» PROBLEM STATEMENT
From the entries below, return exactly the lines beginning at the one that contains "calOld : Tab" and ending at the one that contains "atOp : Tab (List", both of them included, and only those lines.

» DATA IN THIS EXERCISE
==============================

-- ==== Sys2Proof/Laws/PerInstr.lean ====
section
/-! SUPPORT. The family `Encoded`: an instruction's field decodes to it, one lemma per constructor. -/
namespace Sys2Proof.Laws.Encoded
open Sys2Proof Sys2Proof.Machine

/-- See `Machine.RoundTrip`. -/
def Statement (i : Instr) : Prop := RoundTrip i
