/-- The host's launch of a descriptor. -/
abbrev hostW (d : BitVec 512) : Launch := { desc := d, by_ := .host, ctx := 0, die := 0 }
theorem wit_TeamsAndLaunches_stage_first : ∃ (d : Die) (s : State), (s.die d).arb = false ∧ (s.die d).stages.any (stageReady s d) = true :=
  ⟨0, duesW 0, rfl, by decide +kernel⟩
theorem wit_TeamsAndLaunches_once : ∃ (d : Die) (s : State), (s.die d).arb = true := ⟨3, { State.reset with dies := [(3, { arb := true })] }, rfl⟩
/-- A launch at the head of a queue, in a cycle of the arbiter that no stage uses. -/
abbrev HeadOk (d : Die) (s : State) (l : Launch) (r : List Launch) : Prop :=
  (s.die d).lq = l :: r ∧ bitOf (ldNotify l.desc) 1 = false ∧ (s.die d).arb = false ∧ (s.die d).stages.any (stageReady s d) = false
    ∧ s.ownJob (ldCtx l.desc) = true
theorem wit_TeamsAndLaunches_kernel : ∃ (d : Die) (s : State) (l : Launch) (r : List Launch), HeadOk d s l r
    ∧ ldKind l.desc = 0 ∧ s.rectBusy d (ldRect l.desc) = false ∧ (s.ctx (BitVec.ofNat 3 (ldCtx l.desc)).toNat).abp = false ∧ ldSched l.desc = 0
    ∧ (launchReady d l s).ok = true :=
  ⟨0, { State.reset with dies := [(0, { lq := [hostW (BitVec.ofNat 512 (at_ 0xA 0xF + at_ 0xB 7))] })] }, _, _,
    ⟨rfl, by decide +kernel, rfl, by decide +kernel, by decide +kernel⟩, by decide +kernel, by decide +kernel, by decide +kernel, by decide +kernel,
    by decide +kernel⟩
theorem wit_TeamsAndLaunches_kernel_waits : ∃ (d : Die) (s : State) (l : Launch) (r : List Launch), HeadOk d s l r
    ∧ ldKind l.desc = 0 ∧ s.rectBusy d (ldRect l.desc) = false ∧ (launchReady d l s).ok = false :=
  ⟨0, { State.reset with dies := [(0, { lq := [hostW (BitVec.ofNat 512 (at_ 0x28 0x10000000))] })] }, _, _,
    ⟨rfl, by decide +kernel, rfl, by decide +kernel, by decide +kernel⟩, by decide +kernel, by decide +kernel, by decide +kernel⟩
theorem wit_TeamsAndLaunches_other_job : ∃ (d : Die) (s : State) (l : Launch), (s.die d).lq = [l] ∧ (s.die d).arb = false
    ∧ (s.die d).stages.any (stageReady s d) = false ∧ s.ownJob (ldCtx l.desc) = false :=
  ⟨0, { State.reset with ctxs := [(0, { job := some 5 })], dies := [(0, { lq := [hostW 0] })] }, _, rfl, rfl, by decide +kernel, by decide +kernel⟩
theorem wit_TeamsAndLaunches_stage : ∃ (d : Die) (s : State) (l : Launch) (r : List Launch), HeadOk d s l r
    ∧ ldKind l.desc = 1 ∧ ldScope l.desc ≠ 4 ∧ sbKeep l.blk = false ∧ s.rectBusy d (ldRect l.desc) = false :=
  ⟨0, { State.reset with dies := [(0, { lq := [hostW (BitVec.ofNat 512 (at_ 8 1))] })] }, _, _, ⟨rfl, by decide +kernel, rfl, by decide +kernel, by decide +kernel⟩,
    by decide +kernel, by decide +kernel, by decide +kernel, by decide +kernel⟩
theorem wit_TeamsAndLaunches_remove : ∃ (d : Die) (s : State) (l : Launch) (r : List Launch), HeadOk d s l r
    ∧ ldKind l.desc = 2 ∧ (s.die d).hasStage (ldStage l.desc) = true :=
  ⟨0, { State.reset with dies := [(0, { stages := [stageW], lq := [hostW (BitVec.ofNat 512 (at_ 8 2))] })] }, _, _,
    ⟨rfl, by decide +kernel, rfl, by decide +kernel, by decide +kernel⟩, by decide +kernel, by decide +kernel⟩
theorem wit_TeamsAndLaunches_remove_none : ∃ (d : Die) (s : State) (l : Launch) (r : List Launch), HeadOk d s l r
    ∧ ldKind l.desc = 2 ∧ (s.die d).hasStage (ldStage l.desc) = false ∧ ldScope l.desc ≠ 4 :=
  ⟨0, { State.reset with dies := [(0, { lq := [hostW (BitVec.ofNat 512 (at_ 8 2))] })] }, _, _,
    ⟨rfl, by decide +kernel, rfl, by decide +kernel, by decide +kernel⟩, by decide +kernel, by decide +kernel, by decide +kernel⟩
theorem wit_TeamsAndLaunches_removal : ∃ (d : Die) (s : State) (g : Stage) (l : Launch), (s.die d).stages = [g] ∧ g.removing = [l] ∧ g.pick = none ∧ s.teams = []
    ∧ (s.die d).susp = [] ∧ (∀ p ∈ s.cores, p.2.gzKeep = none) ∧ bitOf (ldNotify l.desc) 1 = false ∧ ldScope l.desc ≠ 4 :=
  ⟨3, { State.reset with dies := [(3, { stages := [{ stageW with removing := [hostW (BitVec.ofNat 512 (at_ 8 2))] }] })] }, _, _, rfl, rfl, rfl, rfl, rfl,
    by decide, by decide +kernel, by decide +kernel⟩
theorem wit_TeamsAndLaunches_winner : ∃ (d : Die) (s : State) (g : Stage) (e : GzEnt) (r : Word), (s.die d).stages = [g] ∧ g.due = true
    ∧ g.removing = [] ∧ g.winner = none ∧ g.pick = none ∧ s.ownJob g.ctx.toNat = true ∧ (s.die d).gz.find? (fun q => q.id == e.id) = some e ∧ s.teams = [] ∧ s.binds = [] ∧ (s.die d).susp = [] ∧ (s.die d).gzAgent = [] ∧ (s.die d).gzRet = []
    ∧ (s.die d).regCols = [] ∧ (s.die d).ueGz = [] ∧ (∀ p ∈ s.cores, p.2.defer = none ∧ p.2.gzAsk = none) ∧ (∀ q ∈ (s.die d).gz, q.st ≠ .retired) ∧ (s.ctx g.ctx.toNat).abp = false
    ∧ clsNft ((s.die d).cls e.key) = false ∧ evaluate s d g = some (e, .go, r, false) :=
  ⟨0, duesW 0, _, { entW with elig := some 0 }, 0x80FF000000000000, rfl, rfl, rfl, rfl, rfl, by decide +kernel, rfl, rfl, rfl, rfl, rfl, rfl, rfl, rfl, by decide, by decide, rfl, by decide,
    by decide +kernel⟩
/-- Core 0 as its team's only core. -/
abbrev teamW (r : RunState) (f : Team → Team) : State :=
  { coreW (fun c => { c with run := r, team := some 0 }) with teams := [(0, f { loneTeam 0 with cores := [0] })] }
theorem wit_TeamsAndLaunches_ends : ∃ (o : CoreId) (s : State) (tm : Team), tabGet? s.teams o = some tm ∧ allHalted s tm = true ∧ tm.launch = none
    ∧ tm.stop = none ∧ tm.recId = none ∧ tm.kind = 3 := ⟨0, teamW .halted id, _, rfl, by decide, rfl, rfl, rfl, rfl⟩
theorem wit_TeamsAndLaunches_retires : ∃ (o : CoreId) (s : State) (tm : Team) (id : Nat) (e : GzEnt), tabGet? s.teams o = some tm ∧ allHalted s tm = true
    ∧ tm.launch = none ∧ tm.stop = none ∧ tm.recId = some id ∧ tm.kind = 0 ∧ tm.retired = false ∧ tm.rcmp = false ∧ e ∈ (s.die tm.die).gz ∧ e.id = id :=
  ⟨0, { teamW .halted fun t => { t with kind := 0, recId := some 7 } with dies := [(0, { gz := [{ entW with st := .dispatched }] })] }, _, 7, _, rfl,
    by decide, rfl, rfl, rfl, rfl, rfl, rfl, .head _, rfl⟩
theorem wit_TeamsAndLaunches_save : ∃ (o : CoreId) (s : State) (tm : Team) (r : StopReq), tabGet? s.teams o = some tm ∧ tm.stop = some r
    ∧ tm.recId = none ∧ tm.cores ≠ [] ∧ (∀ i ∈ tm.cores, (s.core i).run = .stopping ∧ drained s i = true) ∧ (∀ i ∈ tm.rect, (s.core i).regUe = false)
    ∧ s.mc.wait = none :=
  ⟨0, teamW .stopping fun t => { t with stop := some { byRule := false, bySoft := true, slot := 0 } }, _, _, rfl, rfl, rfl, by decide, by decide, by decide, rfl⟩
theorem wit_TeamsAndLaunches_doorbell : ∃ (x : CtxId) (s : State), (s.ctx x).db.pend ≠ none :=
  ⟨7, { State.reset with ctxs := [(7, { db := { pend := some 0 } })] }, by decide⟩
theorem wit_TeamsAndLaunches_enqueue : ∃ (x : CtxId) (d : BitVec 512) (s : State), (s.ctx x).db.pend = some d ∧ queueFull s (ldDie d) = false
    ∧ ldKind d ≠ 1 ∧ refusal s .host d none = 0 ∧ bitOf (ldNotify d) 1 = true :=
  ⟨0, BitVec.ofNat 512 (at_ 0xF 3 + at_ 0x38 2), { State.reset with ctxs := [(0, { ctxW with db := { pend := some (BitVec.ofNat 512 (at_ 0xF 3 + at_ 0x38 2)) } })] },
    rfl, by decide +kernel, by decide +kernel, by decide +kernel, by decide +kernel⟩
theorem wit_TeamsAndLaunches_refused : ∃ (x : CtxId) (d : BitVec 512) (s : State), (s.ctx x).db.pend = some d ∧ queueFull s (ldDie d) = false
    ∧ ldKind d ≠ 1 ∧ refusal s .host d none ≠ 0 ∧ bitOf (ldNotify d) 1 = true :=
  ⟨7, BitVec.ofNat 512 (at_ 0x38 2), { State.reset with ctxs := [(7, { db := { pend := some (BitVec.ofNat 512 (at_ 0x38 2)) } })] }, rfl,
    by decide +kernel, by decide +kernel, by decide +kernel, by decide +kernel⟩
theorem wit_TeamsAndLaunches_notice : ∃ (x : CtxId) (s : State), (s.ctx x).db.window = true :=
  ⟨0, { State.reset with ctxs := [(0, { db := { window := true } })] }, rfl⟩
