-- ==== Sys2Proof/Machine/RegFields.lean ====
section
/-! DEFINITION. The register fields of the Z640, one definition each, as the register tables of the spec give them (bits,
access code, merge class, reset value); a register with one field gives the field its own name. The docstring of each
group names its rule. -/
namespace Sys2Proof.F
open Sys2Proof.Machine
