/-- What a side holds besides its registers. -/
structure SideSt where
  run : Run                        -- R143
  cores : Bool                     -- application cores and safety pair out of reset (R143 step 8)
  limp : Bool                      -- limp clock (R145)
  resetAt : Nat                    -- instant at which it left reset: zero of its time CSR (R23)
  taking : Bool                    -- its Stoker takes packets (R152 step 1, R153 step 1)
  srcs : Tab Src                   -- doors 0 to 31 and the Stoke port (32)
  takes : Nat                      -- packets taken so far: the number of the next one
  bootTakes : Nat                  -- packets taken before its last reset (R58)
  scan : Nat                       -- the source that the Stoker's round looks at next (R80)
  scanIdle : Bool                  -- after its last take nothing was left to take, so the round may stand anywhere (R80)
  chromirQ : List Job              -- packets waiting for Chromir, in take order (R82)
  longQ : List Job                 -- long operations waiting or running, in take order (R82)
  longReply : Option Reply         -- what the running long operation will answer
  longAt : Nat                     -- instant at which the first long operation of longQ started (R82)
  timedOut : List Nat              -- packets answered TIMEOUT, whose late replies are dropped (R86)
  chromirDown : Bool               -- Chromir restarts or is being updated (R86, R87)
  chromirDownAt : Nat
  chromirTimeouts : List Nat       -- instants of Chromir restarts after a TIMEOUT (R272)
  links : Tab (List Job)           -- fast-path packets on the grate link of die d (R47, R81)
  rpls : Tab (List Reply)          -- replies on the grate link of die d, 32 words at most (R50)
  stokeStatus : Nat                -- STATUS of the next Stoke status word (R104)
  stokeReason : Nat                -- its REASON
  stokeHead : Nat                  -- words left of a packet partly shifted out of the transmit FIFO (R105, R110)
  sdo : List Nat                   -- the words shifted out in the last Stoke transaction (R105)
  ash : Tab LogEntry               -- the ring of 4 096 entries (R485)
  ashRun : List (Nat × Nat)        -- collector cycle and producer of the newest entries, newest first, since the collector was last empty (R52, R53)
  work : List Rec                  -- the working copy of base and overlay records (R127)
  written : List Nat               -- owners of the records that CFG_FIELD_WRITE has written since their image was loaded (R127)
  used : Tab Nat                   -- bank of the slot's image in use: 0 none, else bank + 1 (R124, R125)
  inForce : List Rec               -- the working copy as its last commit put it in force (R128)
  modeReqs : List (Job × Nat)      -- CFG_MODE_SET packets that wait for a snapshot, with their arrival at the ordering engine (R132)
  modeDone : List (Job × Bool)     -- those decided, accepted or not, that wait for this side's snapshot
  modeNext : Option ModeNext       -- R132
  fieldReqs : List Job             -- CFG_FIELD_WRITE packets that wait for a snapshot (R127)
  snap : Option Snap               -- a snapshot prepared and not yet in force
  claimReqs : List (Job × Nat)     -- SIDE_CLAIM and NET_TOKEN_CLAIM packets not yet answered, with the masks of the tokens they wait for (R269)
  tickFails : Nat                  -- consecutive deferred ticks (R130)
  firstCommit : Bool               -- the first commit after reset is done (R128)
  calCrcOk : Bool                  -- its copy's CRC verifies (R135)
  calOld : Tab Nat                 -- values still in use until its next commit of items replaced since the last, plus 1 (R134)
  calIdle : Bool                   -- gain 1.0 and offset 0.0 are in use in its place (R135)
  pair0 : PairCore                 -- R281
  pair1 : PairCore
  pairIndex : Nat                  -- pairings made since the pair's restart (R284)
  pairRestarts : List Nat          -- instants of the last RESTART actions, newest first (R284)
  bridges : Tab Bridge             -- instances 0 to 5 (R291)
  swiOut : Nat                     -- software interrupt lines raised toward the other side (R305)
  lockQ : List LineLock            -- requests for line locks, in order of arrival (R302)
  locks : List LineLock            -- line locks held
  atOp : Tab (List Nat)            -- atomic operation under way of hart h: OP, SIZE, address, operand, compare value, world at GO (R301)
  waits : List WaitAcc             -- accesses that wait for a locked line, in order (R302)
  harts : Tab Hart                 -- application cores 0 to 3; 4 and 5 the cores of the safety pair
  pairHalted : Bool                -- the pair halted by the Poker (R452)
  tapIr : TapInstr                 -- instruction of the debug port's TAP (R450, R452)
  tapCells : List Bool             -- what the update stage of its boundary register holds, in the order of the chain (R452)
  tapOut : List Bool               -- bits that the last scan of a data register shifted out
  pairStep : Nat                   -- cores of the halted pair that still owe the stepped instruction, bit c (R452)
  secEvents : List (Nat × Nat)     -- enabled security events of the last 10 s, newest first: instant and bit (R456)
  kicks : Tab Nat                  -- instant of a world's last kick or start (R438)
  fails : Tab (List Nat)           -- instants of a world's failures (R439)
  verified : Nat                   -- worlds whose image Kindling has verified, bit w (R443)
  measures : Tab (List Nat)        -- measurement of world w, 48 bytes (R445)
  wotLive : List (Nat × Nat × Nat × Nat)  -- dynamic regions in force: r, BASE, PAGES, PERM (R427)
  keyMat : Tab (List Nat)          -- key material of a slot, never readable (R446, R449)
  keyOp : Option (List Nat)        -- running key store operation: OP, SLOT, OWNER, TYPE, USE, ADDR, OUT, BYTES as at GO (R448)
  challenge : Option (List Nat × Nat)  -- debug challenge and its instant of issue (R451)
  unlockEnd : Option Nat           -- end of the debug unlock (R453)
  limpRate : Nat                   -- the rate of the internal oscillator, a free value (R23)
  relock : Bool                    -- a reset or a sleep has ended a debug unlock, and its DEBUG_RELOCK waits for the side's return (R453)
  peerAt : Option Nat              -- instant of the last cross pulse received (R273)
  returnAt : Tab Nat               -- instant since which the conditions of R279 hold for token t, plus 1
  firstCommitAt : Nat              -- instant of the first commit (R261)
  ckpt : Option Ckpt               -- checkpoint under way (R277)
  ckptSlot : Nat                   -- scheduled checkpoint instants so far (R278)
  ckptDone : Tab Nat               -- slot of the last completed checkpoint that began, plus 1, by region
  ckptFull : Bool                  -- the next checkpoint copies every line (R277)
  ckptTicks : Nat                  -- commit ticks since the last scheduled checkpoint
  dirty : List Nat                 -- dirty line addresses of the outgoing regions, rising (R277)
  mirLast : Option (Nat × Nat)     -- region and address of the last line received (R278)
  peerOk : Bool                    -- the last cross pulse carried healthy bit 1 (R273)
  peerLost : Bool                  -- the peer is judged LOST (R273)
  crossLost : Bool                 -- a CROSS_LOST episode runs (R274)
  returned : Bool                  -- a token was returned home since the last commit tick (R279)
  clocks : Tab Clock               -- its follower's domains 0 and 1 (R410)
  lastMsg : Option Nat             -- instant of the last time link message (R410)
  tciAt : Tab Nat                  -- instant of the last edge stamped at input n, plus 1 (R415)
  tpoNext : Tab Nat                -- next edge of output n on its domain, ns, plus 1 (R414)
  tpoLevel : Nat                   -- outputs at their active level, bit n
  tpoNew : Tab (List Nat)          -- settings P1 to P5 of output n that wait for its pulse to end (R414)
  tickAt : Nat                     -- instant of the last commit tick, plus 1
  tickMin : Nat                    -- earliest instant of the next one (R413)
  tallyFrom : Nat                  -- time on the tick domain, 1/1024 ns, after which the next boundary lies (R463)
  tallyShort : Bool                -- the rule of the boundaries has changed in this period (R463, R467)
  tallyHeld : Option (Nat × List Nat)  -- a bank, its address and its slots, whose write waits for a locked line (R302)
  tallyStepped : Bool              -- a follower step in this period (R467)
  tallyMissed : Tab Nat            -- periods a producer has missed since its last record (R465)
  lifeRx : List (Nat × Nat)        -- receive buffers that hold frames, in order, with length (R324)
  lifeNext : Nat                   -- next receive buffer in ring order
  lifeTx : List (Nat × Nat)        -- transmit buffers queued, in order, with length
  lifeSent : List Nat              -- the last frame sent, padded and with its FCS (R324)
  lifeGuard : Nat × Nat            -- guardian's bucket and its instant (R226)
  hvil : List Nat                  -- samples of the loop current in the averaging window that runs (R327)
  hvilFrom : Nat                   -- instant at which that window began
  cans : Tab CanSt                 -- local channels 0 to 5
  spark : MatcherSt                -- its spark matcher
  ainState : Tab Nat               -- 0 between, 1 below LO, 2 above HI, by input (R501)
  ainTick : Nat                    -- index of the last sample tick of the INPUTS unit (R500)
  gapRun : Nat                     -- dies in a run of missing sample ticks, bit d (R54)
  plane : List PlaneWord           -- words in the signal plane's collector or on their way to it, each on a credit of its producer (R52)
  planeWait : Tab (List (Nat × Bool))  -- slots of producer p that wait for a credit, and whether each ends its post (R48)
  dmaPos : Tab Nat                 -- position of channel n in its ring buffer (R62)
  dmaData : Tab Nat                -- value that a copy of channel n has read and not yet written, plus 1 (R297)
  dmaQueue : Tab (List (Nat × Nat)) -- writes of a stream of channel n that wait: size and value, in order (R48, R50)
  flushArea : Nat                  -- the flush area that is erased, 0 or 1 (R154)
  wrecNext : Nat                   -- the slot of the oldest of the 64 wake records in its NOR (R156)
  netifHeld : Bool                 -- its frame interface waits at a locked line to go on sending (R302, R330)
  wrecSlot : Option Nat            -- the slot into which it has copied the running wake record (R156)
  deriving DecidableEq, Repr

==============================

» RESULT OF THIS TASK
  calOld : Tab Nat                 -- values still in use until its next commit of items replaced since the last, plus 1 (R134)
  calIdle : Bool                   -- gain 1.0 and offset 0.0 are in use in its place (R135)
  pair0 : PairCore                 -- R281
  pair1 : PairCore
  pairIndex : Nat                  -- pairings made since the pair's restart (R284)
  pairRestarts : List Nat          -- instants of the last RESTART actions, newest first (R284)
  bridges : Tab Bridge             -- instances 0 to 5 (R291)
  swiOut : Nat                     -- software interrupt lines raised toward the other side (R305)
  lockQ : List LineLock            -- requests for line locks, in order of arrival (R302)
  locks : List LineLock            -- line locks held
  atOp : Tab (List Nat)            -- atomic operation under way of hart h: OP, SIZE, address, operand, compare value, world at GO (R301)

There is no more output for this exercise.